(Data section)
-- ==== Sys2Proof/Machine/StateHost.lean ====
section
/-! DEFINITION. State of the management side: Bridle, seats, subscriptions, rings, journal, CRC channels, timers
(chapters 14 to 16). -/

namespace Sys2Proof.Machine

/-- The status codes of Table 14-6. -/
inductive Status where
  | ok | noEntry | access | rights | range | type | mode | busy | bounds | token | mgmtStale | fenced | keygone | format
  deriving DecidableEq, Repr

/-- The code of a status in a response (Table 14-6). -/
def Status.num : Status → Nat
  | .ok => 0
  | .noEntry => 1
  | .access => 2
  | .rights => 3
  | .range => 4
  | .type => 5
  | .mode => 6
  | .busy => 7
  | .bounds => 8
  | .token => 9
  | .mgmtStale => 10
  | .fenced => 11
  | .keygone => 12
  | .format => 13

/-- One seat (R363, R371 to R381). Its table entries stand in the register store. -/
structure Seat where
  /-- token of the open session -/
  sess : Option Nat
  pass : Bool
  chal : Option Nat
  logFails : Nat
  logLock : Bool
  passFails : Nat
  passLock : Bool
  /-- frames left in the bucket, in units of 1 / 8,000,000 frame -/
  bucket : Nat
  /-- time of the last accepted frame -/
  last : Nat
  /-- key slot of the open session was erased -/
  keyGone : Bool
  /-- last 4 responses: REQ_ID, CRC of the request, response bytes -/
  kept : List (Nat × Nat × List Byte)
  /-- window entries that exist once per seat, by index × 256 + subindex, default 0 -/
  win : Tab Nat
  ringLast : Nat
  deriving DecidableEq, Repr

/-- No session, bucket full at the default BURST (R379). -/
def Seat.init : Seat :=
  { sess := none, pass := false, chal := none, logFails := 0, logLock := false, passFails := 0, passLock := false,
    bucket := 256000000, last := 0, keyGone := false, kept := [], win := [], ringLast := 0xFFFFFFFF }

/-- Where a frame goes: transport (0 HSPI, 1 and 2 the networks), address and UDP port (R359). -/
structure Dest where
  tr : Nat
  addr : Nat
  port : Nat
  deriving DecidableEq, Repr

/-- One value of a write: entry, byte offset within an OCT value, bytes (R368). -/
structure WItem where
  idx : Nat
  sub : Nat
  ofs : Nat
  val : List Byte
  deriving DecidableEq, Repr

/-- A response on its way: the die and place it leaves from and to, what it copies from its request, its payload (R359 to R361). -/
structure RespTo where
  die : Die
  dst : Dest
  seat : Nat
  op : Nat
  reqId : Nat
  token : Nat
  crc : Nat
  pay : List Byte
  deriving DecidableEq, Repr

/-- One accepted write on its way to its apply tick (R365, R366). -/
structure PendWrite where
  id : Nat
  recv : Nat
  /-- the other die has checked it too -/
  acked : Bool
  /-- SPAN_NO from which the write may be applied -/
  apply : Nat
  /-- the session carried the PASS mark at receipt (R367) -/
  pass : Bool
  items : List WItem
  resp : RespTo
  deriving DecidableEq, Repr

/-- A subscription (R380, R381). -/
structure Sub where
  id : Nat
  seat : Nat
  dst : Dest
  idx : Nat
  sub : Nat
  gap : Nat
  nseq : Nat
  lastSpan : Nat
  sent : Option Nat
  cur : Nat
  /-- committed changes not yet sent, and a change-of-state event not yet sent (R183) -/
  unsent : Nat
  ev : Bool
  deriving DecidableEq, Repr

/-- A request that the receiving die has forwarded to the home die of what it reads or writes (R392, R416). -/
structure FwdReq where
  id : Nat
  die : Die
  op : Nat
  f : Frame
  deriving DecidableEq, Repr

/-- A persistent write on its way to the flash copies (R357): entry, value, seat, and the response that waits for it. -/
structure PersWrite where
  idx : Nat
  sub : Nat
  val : Nat
  seat : Nat
  ans : Option RespTo
  deriving DecidableEq, Repr

/-- Bridle (chapter 14). -/
structure Bridle where
  /-- seats 0 to 7 -/
  seats : Tab Seat
  writes : List PendWrite
  nextId : Nat
  subs : List Sub
  nextSub : Nat
  pers : List PersWrite
  /-- requests that wait for the answer of the other die -/
  fwds : List FwdReq
  /-- responses and notifications sent over UDP, newest first -/
  out : List (Dest × List Byte)
  /-- HSPI: requests in the receive buffer with their OP, responses and notifications that wait for READ_FRAME -/
  rx : List (Nat × Frame)
  resp : List (List Byte)
  notif : List (List Byte)
  /-- last bytes shifted out by HSPI -/
  shifted : List Byte
  /-- SHA-256 of the serial number and password, empty while none is set -/
  hash : List Byte
  /-- CONFIRM lock-out and consecutive unequal entries (R89) -/
  confFails : Nat
  confLock : Bool
  /-- sequence number of change-of-state events (R184) -/
  cosSeq : Nat
  /-- status of the last write that was applied or refused, and the RETRY of a BUSY answer -/
  last : Status
  retry : Nat
  /-- octets of the last value that a read of a row of its own answered -/
  data : List Byte
  deriving DecidableEq, Repr

/-- As shipped. -/
def Bridle.init : Bridle :=
  { seats := [], writes := [], nextId := 0, subs := [], nextSub := 0, pers := [], fwds := [], out := [], rx := [], resp := [], notif := [],
    shifted := [], hash := [], confFails := 0, confLock := false, cosSeq := 0, last := .ok, retry := 0xFFFF, data := [] }

/-- A ring descriptor (Table 15-2), without reserved bits; `drops` is RING_DROPS, `chk` false when DESC_CHK fails,
`loose` true where the order and contents of its entries are unpredictable to a consumer (Table 20-5). -/
structure Ring where
  base : Nat
  sz : Nat
  esize : Nat
  policy : Nat
  owner : Nat
  home : Nat
  locked : Bool
  purpose : Nat
  head : Nat
  tail : Nat
  chk : Bool
  drops : Nat
  loose : Bool := false
  deriving DecidableEq, Repr

/-- A free ring (Table 15-2 reset). -/
def Ring.free : Ring :=
  { base := 0, sz := 0, esize := 0, policy := 0, owner := 15, home := 0, locked := false, purpose := 0, head := 0, tail := 0,
    chk := true, drops := 0 }

/-- Rings: descriptors by number and the ring-entry regions (index 0 the M-die or L-A's SRAM, 1 L-B's SRAM). -/
structure Rings where
  desc : Tab Ring
  mem0 : Mem
  mem1 : Mem
  /-- change-log entries, oldest first, in the flashes and ring 0 (R401) -/
  log : List (List Byte)
  /-- a record that waits for its commit markers -/
  pend : List (List Byte)
  deriving DecidableEq, Repr

/-- No ring. -/
def Rings.init : Rings := { desc := [], mem0 := [], mem1 := [], log := [], pend := [] }

/-- A record on its way to the journal: the span and RTC time it belongs to, type, body (R397, R398). -/
structure JrnRec where
  span : Nat
  rtc : Nat
  typ : Nat
  body : List Byte
  deriving DecidableEq, Repr

/-- The journal half of a die (R397 to R399). -/
structure Journal where
  mem : Mem
  head : Nat
  oldest : Nat
  /-- span that the records of the block have reached; `none` before the first TIME -/
  at_ : Option Nat
  /-- last recorded values by variable, `none` never recorded -/
  vals : Tab (Option Nat)
  dropping : Bool
  /-- records dropped since the last GAP -/
  dropped : Nat
  /-- records of the span in progress, which its phase S flushes (R56), and `vals` as the last flush left them -/
  buf : List JrnRec
  kept : Tab (Option Nat)
  deriving DecidableEq, Repr

/-- Empty. -/
def Journal.init : Journal :=
  { mem := [], head := 0, oldest := 0, at_ := none, vals := [], dropping := false, dropped := 0, buf := [], kept := [] }

/-- A CRC channel beside its register entries (R403 to R408). -/
structure CrcCh where
  acc : Nat
  /-- a descriptor has completed without FINAL since EN rose -/
  chain : Bool
  busy : Bool
  failed : Bool
  /-- ring entries under the running descriptor have been overwritten (Table 20-5) -/
  dirty : Bool
  deriving DecidableEq, Repr

/-- Idle. -/
def CrcCh.init : CrcCh := { acc := 0, chain := false, busy := false, failed := false, dirty := false }

/-- A general timer (R410 to R412). -/
structure Tmr where
  en : Bool
  src : Bool
  period : Bool
  ring : Bool
  count : Nat
  cmp : Nat
  next : Nat
  nextPend : Bool
  isMatch : Bool
  late : Bool
  double : Bool
  matches_ : Nat
  /-- CMP_NEXT transfers at the next source edge (free-run) -/
  xfer : Bool
  deriving DecidableEq, Repr

/-- Table 16-6. -/
def Tmr.init : Tmr :=
  { en := false, src := false, period := false, ring := false, count := 0, cmp := 0xFFFFFFFF, next := 0xFFFFFFFF,
    nextPend := false, isMatch := false, late := false, double := false, matches_ := 0, xfer := false }

end Sys2Proof.Machine
end

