-- ==== Sys2Proof/Config.lean ====
section
/-! DEFINITION. What the spec leaves to an installed library, to a standard it names without restating it,
or open. Every constant here is opaque: nothing can be proved of its values (log 6, log 11, log 14 to 16). -/

namespace Sys2Proof.Config

/-- A free value: what the spec does not state, applied to the counter of `State` (log 6). -/
opaque freeValue : Nat → Nat

/-- What a die reads from its channel encoding: signatures B_v, snapshot bindings, closures. The
spec gives no byte layout of an encoding (log 11). The argument after the die is the encoding as stored. -/
opaque readEncoding : Die → List Byte → Enc

/-- The costs base and in of a type code on a die in a library version: data that the device publishes in COST_* (R496, log 14). -/
opaque libCost : (version : Nat) → Die → (typeCode : Nat) → Nat × Nat

/-- LIB_VER of the library of delivery (R496, log 14). -/
opaque libVersion : Nat

/-- Type code of the diagnostic mirror of the snapshot slots at an index and subindex from 0xF000, `none` where there is none: the spec
gives the mirrors no layout (R81, log 42). -/
opaque mirrorType : (idx sub : Nat) → Option Nat

/-- The value of that mirror over the slots of a die (R81, log 42). -/
opaque mirrorValue : Tab Machine.Snap → (idx sub : Nat) → Nat

/-- The `n` octets of a word, the most significant first. -/
def octets (n : Nat) {w : Nat} (v : BitVec w) : List Byte := (List.range n).map fun i => v.extractLsb' (8 * (n - 1 - i)) 8

theorem octets_length (n : Nat) {w : Nat} (v : BitVec w) : (octets n v).length = n := by simp [octets]

/-- The AES-CMAC of NIST SP 800-38B of a message under a key, as one word (R286, log 15). -/
opaque aesCmacWord : List Byte → List Byte → BitVec 128

/-- AES-CMAC: key, message, 16 octets. -/
def aesCmac (key msg : List Byte) : List Byte := octets 16 (aesCmacWord key msg)

/-- SHA-256 as one word (log 15). -/
opaque sha256Word : List Byte → BitVec 256

/-- SHA-256: 32 octets. -/
def sha256 (msg : List Byte) : List Byte := octets 32 (sha256Word msg)

/-- The key that a wrapped key holds under a wrapping key: `none` where the integrity check fails (log 15). -/
opaque keyUnwrapWord : List Byte → List Byte → Option (BitVec 128)

/-- Key unwrap: 16 octets. -/
def keyUnwrap (kek wrapped : List Byte) : Option (List Byte) := (keyUnwrapWord kek wrapped).map (octets 16)

/-- ECDSA verification: public key, message, signature (log 15). -/
opaque sigVerify : List Byte → List Byte → List Byte → Bool

/-- A random challenge of `n` octets, drawn as the `k`-th of the device (log 16). -/
opaque randomWord : (n k : Nat) → BitVec (8 * n)

/-- The octets of a random challenge. -/
def random (n k : Nat) : List Byte := octets n (randomWord n k)

/-- The measured frequency of clock domain `n` in kHz, which the spec gives only within a window (log 28), on its normal source or on the
other source of its switch. -/
opaque measuredKHz : (n : Nat) → (other : Bool) → Nat

/-- Granules of 512 bytes of region memory `k` of an L-die (18_self_test.md Table 18-1 gives no sizes; log 26). -/
opaque regionGranules : (k : Nat) → Nat

/-- The own MAC address of network `n`, whose source the spec does not give (log 29). -/
opaque macAddr : (n : Nat) → Nat

/-- Record format version of a change-log header, which Table 03-6 does not state (log 32). -/
opaque logFormat : Nat

/-- First byte of part `k` in the firmware staging region, whose layout the spec does not give (log 33). -/
opaque stagePlace : (k : Nat) → Nat

/-- OP codes of service frames, which R451 does not give: 1 CHAL, 2 AUTH, 3 MANIFEST, 4 CHUNK, 5 ABORT, 6 ACTIVATE in a request,
8 more in its response (log 34). -/
opaque svcOp : (k : Nat) → Nat

end Sys2Proof.Config
end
(End Data section)
→ Work instruction
Each line from the one containing "8 more in its response (log 34). -/" to the end of the records should be echoed exactly, and no other line.

→ Completed task
8 more in its response (log 34). -/
opaque svcOp : (k : Nat) → Nat

end Sys2Proof.Config
end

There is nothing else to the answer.